Chan En at the Green Cow Farm in 2013, when I visited.

China is in the midst of a campaign to rid itself of small farms, in favor of supposedly more productive and safer large farms. 

One victim of the current campaign is a small dairy farm outside Beijing, Green Cow Farm, which was started about a dozen years ago by an idealistic young couple intent on establishing a source of safe and nutritious food for themselves and their community. I was fortunate to visit the farm back in 2013, on a trip to China, and one of the owners, Chan En, gave my wife and me a fascinating day-long tour of the farm, the farm’s nearby restaurant, and several other businesses he ran. 

All seemed to be going well, until recent months, when local government officials informed Chan En and his wife, Lejen Chen, that small farms with livestock were forbidden in the Beijing area.  Green houses growing vegetables were okay. They had days to get rid of their cows, chickens, and pigs. There were no elected legislators to appeal to for intervention or protest demonstrations to be organized or courts to file requests for injunctions. 

The couple’s plight was described in a recent New York Times article, which devoted much space to the efforts of American food rights advocate Abby Rockefeller to get four rare pigs sent to her dairy farm in upstate New York. 

Here is how the Times described what is happening to the Green Cow Farm, and others in the vicinity: 

“China is on a campaign to shut down small farms in favor of building large-scale commercial operations like the kind in the United States. Officials say the move will improve food safety and the environment. Last year, the Beijing government said it had shut down 370 farms in its suburbs, reducing major pollutants.

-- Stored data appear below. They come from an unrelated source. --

/-- The page of the RTU. -/
def rtuPg : Nat := pg .rtu 0
/-- The RTU's services that run on: firmware verification, persisting, applying. -/
def rtuKey (k : Nat) : Nat := busyKey rtuPg k
/-- The manifest of a load is being verified. -/
def State.loadVerifying (s : State) : Bool := (List.range 8).any fun g => s.leadRd g F.UPDRAFT.LOAD_STATE == 1
/-- The RTU is RUNNING while a service runs (R496). -/
def State.rtuSettle (s : State) : State :=
  s.runIff rtuPg (s.on rtuPg F.RTU.FW_BUSY || !s.rtu.blow.isEmpty || s.rtu.akNew.isSome || !s.rtu.attest.isEmpty || s.loadVerifying)
/-- A verification runs: of a staged image or of a load's manifest (R477). -/
def State.verifying (s : State) : Bool := s.busy.contains (rtuKey 0) || s.loadVerifying
/-- A verification is to start: a commit or revocation that waited for one that has ended is blowing its fuses by now (R477). -/
def State.blowOn (s : State) : State :=
  if s.verifying then s else { s with rtu := { s.rtu with blow := s.rtu.blow.map fun x => (x.1 % 8, x.2) } }
/-- The load ends in a status, with LOAD_STATE `st`. -/
def State.loadState (s : State) (g st : Nat) (x : Status) : State :=
  (((s.leadWr g F.UPDRAFT.LOAD_STATE st).leadWr g F.UPDRAFT.LOAD_STATUS x.code).udRun g).rtuSettle
/-- A session may be named as LOAD_CTRL.SESSION: it has SHARD_SERVER (R424). -/
def State.mayServe (s : State) (i : Nat) : Bool := Nat.land (s.sess i).perm 128 != 0
/-- LOAD_START (R235 checks 1 and 2): the word written at 0x1A8. A session without SHARD_SERVER is refused after them, with PERM (R424, log entry
207). -/
def State.loadStart (s : State) (u : Nat) (v : Word) : State :=
  let p := pg .updraft u
  match s.udGroup u with
  | none => s.answer .illegalState
  | some g =>
    if s.leadUd g != some p then s.answer .illegalState else
    let target := bits v 1 0
    let ls := s.rd p F.UPDRAFT.LOAD_STATE
    let fail (st : Status) : State := (s.wr p F.UPDRAFT.LOAD_STATUS st.code).answer st
    if target = 3 then fail .badArg
    else if ls = 1 || ls = 2 || (target == 0 && (s.uds_ g).any fun w => s.on (pg .updraft w) F.UPDRAFT.ENABLE)
        || (target == 1 && s.rd p F.UPDRAFT.SWAP_STATE != 0) || (target == 2 && !s.on p F.UPDRAFT.CURRENT_VALID) then fail .illegalState
    else if !s.checkAt 2 u 64 then fail .badArg
    else if s.established (bits v 27 16) && !s.mayServe (bits v 27 16) then fail .perm
    else
      let s := ((s.wr p F.UPDRAFT.TARGET target).wr p F.UPDRAFT.SESSION (bits v 27 16)).wr p F.UPDRAFT.PULL_TIMEOUT (bits v 47 32)
      s.blowOn.loadState g 1 .ok
/-- Ask for one chunk (R236, R437). -/
def State.pullReq (s : State) (g c tries : Nat) : State :=
  let ch := s.chunk g c
  let body := s.memBytes (s.mfBase g + 16) 32 ++ leBytes 8 ch.src ++ leBytes 4 ch.bytes ++ leBytes 4 c ++ leBytes 2 (s.mfGen g)
    ++ leBytes 2 s.applNum ++ leBytes 1 g ++ leBytes 11 0
  let i := s.leadRd g F.UPDRAFT.SESSION
  if s.mayServe i then s.gctSend i 0x38 (4 * c + tries) 0 body else s
/-- The lead is HALTED, and so starts nothing (R55). -/
def State.leadHalted (s : State) (g : Nat) : Bool := match s.leadUd g with | some p => s.stored p == .halted | none => false
/-- Request chunks while fewer than four are in flight (R236). -/
def State.pullMore (s : State) (g : Nat) : Nat → State
  | 0 => s
  | n + 1 =>
    let x := s.ud g
    match x.todo with
    | c :: rest =>
      if 4 ≤ x.flight.length || s.leadHalted g then s else
      let t := (tblFind c x.tries).getD 0
      let s := (s.setUd g { x with todo := rest, flight := x.flight ++ [(c, 4 * c + t, s.now)] }).pullReq g c t
      s.pullMore g n
    | [] => s
/-- The local offset to which a chunk goes. -/
def State.chunkDest (s : State) (g target : Nat) (ch : Chunk) : Nat :=
  match s.shard g with
  | none => 0
  | some x => let (a, b) := s.loadBases g target x; (if ch.bt then b else a) * 0x200000 + ch.dest
/-- A chunk's destination meets a listed bad range. -/
def State.chunkBad (s : State) (g c : Nat) : Bool :=
  let ch := s.chunk g c
  16 ≤ (s.ud g).bad.length || (s.ud g).bad.any fun r => overlap r.1 r.2 (s.chunkDest g 2 ch) ch.out
/-- Checks 4 to 8 of R235. A chunk of another MX type is refused with VERSION (R163); where in the order of R235 that refusal stands is DESIGN
CHOICE (log entry 208): after the RANGE of the shard entry, before the BAD_ARG of the chunks' order. -/
def State.loadChecks (s : State) (g target : Nat) : Status :=
    let b := s.mfBase g
    let chs := (s.shardChunks g).map (s.chunk g)
    if s.memLd b 4 != 0x4D535244 || s.memLd (b + 4) 2 != 1 then .version else
    match s.shard g with
    | none => .range
    | some x =>
      if chs.any (fun c => 4 < c.conv) then .version
      else if !chunksOrdered chs || chs.any (fun c => c.bytes = 0 || 0x400000 < c.bytes || (c.conv != 0 && c.bytes % panelIn c.conv != 0)) then .badArg
      else if target = 1 && !(laterThan 16 (s.mfGen g) (s.leadRd g F.UPDRAFT.CURRENT)) then .staleTag
      else if target = 1 && s.mfLayout g != (s.ud g).layout then .version
      else if target = 2 && s.mfGen g != s.leadRd g F.UPDRAFT.CURRENT then .staleTag
      else if (chs.any fun c => c.bt) && absentUnit s.cfg .btier 0 then .absent
      else
        let released := if target = 0 then s.imagePages g else []
        if (s.loadPages g target x).any fun k => !((s.pl g).pageFree released k) then .noSpace else .ok
/-- The last chunk has been written, or there was none to pull (R238). -/
def State.loadDone (s : State) (g : Nat) : State :=
  let target := s.leadRd g F.UPDRAFT.TARGET
  let gen := s.mfGen g
  let s := (s.loadState g 3 .ok).leadEvt g F.EVT.UPDRAFT.LOAD_DONE
  if target = 0 then
    ((s.setUd g { s.ud g with layout := s.mfLayout g, svn := s.mfSvn g, barred := false }).leadWr g F.UPDRAFT.CURRENT gen).leadWr g F.UPDRAFT.CURRENT_VALID 1
  else if target = 1 then
    ((s.setUd g { s.ud g with svnNext := s.mfSvn g }).leadWr g F.UPDRAFT.STAGED gen).leadWr g F.UPDRAFT.STAGED_VALID 1
  else (s.setUd g { s.ud g with bad := [] }).leadWr g F.UPDRAFT.BAD_RANGES 0
/-- The verification of a load ends (R235, R474): a manifest that passes is measured (R482), the other checks follow, pages are claimed, and the
pulls begin. A verification waits while fuses are being blown (R477). -/
def State.loadVerified (s : State) (u : Nat) : State :=
  let p := pg .updraft u
  match s.udGroup u with
  | none => s
  | some g =>
    if s.leadUd g != some p || s.rd p F.UPDRAFT.LOAD_STATE != 1 || s.blowing then s else
    let target := s.rd p F.UPDRAFT.TARGET
    let b := s.mfBase g
    let s := s.touch b (s.memLd (b + 92) 4 + s.memLd (b + 96) 4) 8 false
    match s.mfstVerify b with
    | (.ok, s) =>
      let s := s.measureMfst g b target false
      let st := s.loadChecks g target
      if st != .ok then s.loadState g 0 st else
      match s.shard g with
      | none => s
      | some x =>
        let s := if target = 0 then (s.pagesFree g (s.imagePages g)).wr p F.UPDRAFT.CURRENT_VALID 0 else s
        let s := s.pagesClaim g (s.loadPages g target x) (some (s.mfGen g))
        let s := if target = 0 then (s.wr p F.UPDRAFT.IMG_GM_PAGES (pagesOf x.gm)).pagesWr g F.UPDRAFT.IMG_BT (pagesOf x.bt)
          else if target = 1 then
            (s.pagesFree g ((s.stagePages g).filter fun k => !(s.loadPages g 1 x).contains k)).pagesWr g F.UPDRAFT.STAGE (pagesOf x.gm + pagesOf x.bt)
          else s
        let todo := (s.shardChunks g).filter fun c => target != 2 || s.chunkBad g c
        let s := s.setUd g { s.ud g with todo := todo, flight := [], tries := [], crcs := if target = 1 then [] else (s.ud g).crcs }
        let s := ((s.wr p F.UPDRAFT.CHUNKS_DONE 0).wr p F.UPDRAFT.CHUNKS_TOTAL todo.length).loadState g 2 .ok
        if todo.isEmpty then s.loadDone g else s.pullMore g 4
    | (st, s) => s.loadState g 0 st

“An official from the Lixian Town Agricultural Service Center, which governs the village where Green Cow Farm is situated, said that in April the local authorities started making farms comply with a policy that farms with greenhouses can be used only for growing vegetables and cannot contain livestock. The official, who declined to give his name, denied that the authorities had given the farm only a few days to get rid of all of its animals.

“Supporters of Green Cow Farm say the new policy is hogwash. The real environmental enemies, they say, are large companies that confine hundreds or thousands of pigs, chickens and cattle, increasing the risk of water pollution and outbreaks of infectious diseases. They say the government should instead protect small family farms that grow heritage breeds.”

Of course, the U.S. is way ahead of China in pushing for consolidation of small farms into ever-larger operations. We know how large corporations use their economic and political power to gain the leverage necessary to make small farms economically unviable. 

Yet we also know that small farms which figure out ways around the commodity economy can and do succeed economically. Often, that involves selling directly to consumers ever more eager to obtain safe nutrient-dense food. It’s an economic opportunity not necessarily available to Chinese farms. 

Yes, American small farms may need to fight periodically against regulators who favor the forces of consolidation. But those that are adept at organizing community resistance and using the media and courts on their behalf can and do survive and prosper. 

Yet it’s politically popular here to make light of voting and to ridicule the courts and media and legislators as corrupt and irrelevant. I always wonder who the bashers have in mind to make the big decisions about such matters as which farms stay and which go if we don’t have a system of institutional checks and balances. People like the apparatchiks in China? 

I think if we’ve learned anything over the last couple of years it is that voting  can make a huge difference in our political leadership, imperfect as it always is going to be. So take this as my personal exhortation to get out and vote Nov. 6.